The Witness Late Reaction Review – Scott

Bearing witness to an incredibly unique first-person puzzler unlike anything else you’ve ever played.

The Witness (Store Page) is the second game created by Jonathan Blow, who developed the wildly popular puzzle-platformer Braid in 2008.  The Witness presents itself as a first-person puzzle game that has absolutely zero hand-holding for the player.  Is such a thing possible?


Upon first loading up The Witness, you do not start at a menu screen, there is no “Press any key to continue.”  Once the game finishes loading up you start in a tunnel with the only on-screen prompt telling you to use WASD to move.  Two additional prompts instruct the player to use the mouse to look around and to use the mouse buttons to interact with computer screens that make up the main gameplay.  Beyond these three instructions on simply how to control the game, you receive no further prompts or any other instructions handed to you by the game.

The computer screens that you interact with all require you to do one thing to solve the puzzle and progress: draw a line.  Sounds simple enough, right?
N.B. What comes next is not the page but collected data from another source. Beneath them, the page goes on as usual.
/-- Empties object k: its content, its reference, and what is noted of its sending. -/
def State.objClear (s : State) (p k : Nat) : State :=
  let s := s.xlRelease p (k + 1)
  let s := s.each (objFields ++ objDataFields) fun s f => s.wr (wCan p) f f.reset (k + 1)
  s.setCan { s.can with
    objSeq := erase s.can.objSeq (objKey p k), objEnq := erase s.can.objEnq (objKey p k),
    abortReq := erase s.can.abortReq (objKey p k), objFmt := erase s.can.objFmt (objKey p k) }

/-- FMT matches (R214): 0b11 any. -/
def fmtMatches (want have' : Nat) : Bool := want == fmtAny || want == have'

/-- Identifier matching of R214 and R260: for IDE 0 only the 11 least significant bits take part. -/
def idMatches (ide : Bool) (id mask : Nat) (h : CanHdr) : Bool :=
  let w := if ide then 2 ^ 29 else 2 ^ 11
  ide == h.ide && (id % w &&& mask % w) == (h.id % w &&& mask % w)

def State.objAccepts (s : State) (p : Nat) (h : CanHdr) (k : Nat) : Bool :=
  s.obj p k CAN_OBJ_VIEW.TYPE == 1 && fmtMatches (s.obj p k CAN_OBJ_VIEW.FMT) h.fmt &&
    idMatches (s.obj p k CAN_OBJ_VIEW.IDE == 1) (s.obj p k CAN_OBJ_VIEW.ID) (s.obj p k CAN_OBJ_VIEW.MASK) h

/-- Writes a frame's header and data into object k. An XL frame of more than 64 bytes is not copied: its first 64 bytes can be read, and the
object holds a reference (R215). LEN of a remote frame is its DLC (R204). -/
def State.objFill (s : State) (p k fid : Nat) (h : CanHdr) (data : List Nat) (ns : Nat) : State :=
  let s := s.xlRelease p (k + 1)
  let len := if h.rtr then h.dlc else data.length
  let vals : List (Field × Nat) :=
    [(CAN_OBJ_VIEW.IDE, b2n h.ide), (CAN_OBJ_VIEW.BRS, b2n h.brs), (CAN_OBJ_VIEW.ESI, b2n h.esi), (CAN_OBJ_VIEW.RTR, b2n h.rtr),
     (CAN_OBJ_VIEW.ID, h.id), (CAN_OBJ_VIEW.LEN, len), (CAN_OBJ_VIEW.SDT, h.sdt), (CAN_OBJ_VIEW.VCID, h.vcid),
     (CAN_OBJ_VIEW.SEC, b2n h.sec), (CAN_OBJ_VIEW.AF, h.af), (CAN_OBJ_VIEW.STAMP, ns)]
  let s := s.each vals fun s x => s.setObj p k x.1 x.2
  let s := s.each (List.range 64) fun s i => s.setObj p k (CAN_OBJ_DATA.DATA.elem i) (data.getD i 0)
  let s := s.setCan { s.can with objFmt := store s.can.objFmt (objKey p k) h.fmt fmtAny }
  let big := h.fmt == fmtXl && 64 < data.length
  let s := s.setObj p k CAN_OBJ_VIEW.XLSTK (b2n big)
  if big then s.xlHold p (k + 1) fid else s

/-- R215: a store into a receive object. -/
def State.objStore (s : State) (p k fid : Nat) (h : CanHdr) (data : List Nat) (ns : Nat) : State :=
  let had := s.obj p k CAN_OBJ_VIEW.NEWDAT == 1
  let s := if had then
      ((s.setObj p k CAN_OBJ_VIEW.MSGLST 1).sticky (wCan p) CAN_STAT.MSGLST).count (wCan p) CAN_OBJ_LOST.COUNT
    else s
  let s := (s.objFill p k fid h data ns).setObj p k CAN_OBJ_VIEW.NEWDAT 1
  if had then s else s.event (wCan p) 0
It gets complex fast.  The screens you encounter in the first area simply require you to draw a line from point A to point B on grids of varying sizes, demonstrating that you can’t draw a line on broken sections of the grid or that a puzzle can have multiple ways of completing it.  After that first area, you will pass by a door with a large puzzle on it with black and white dots in the grid and small gray specks in the lines of the grid and odds are good that you will have no idea how to open it, but this is not the only time you will feel this way.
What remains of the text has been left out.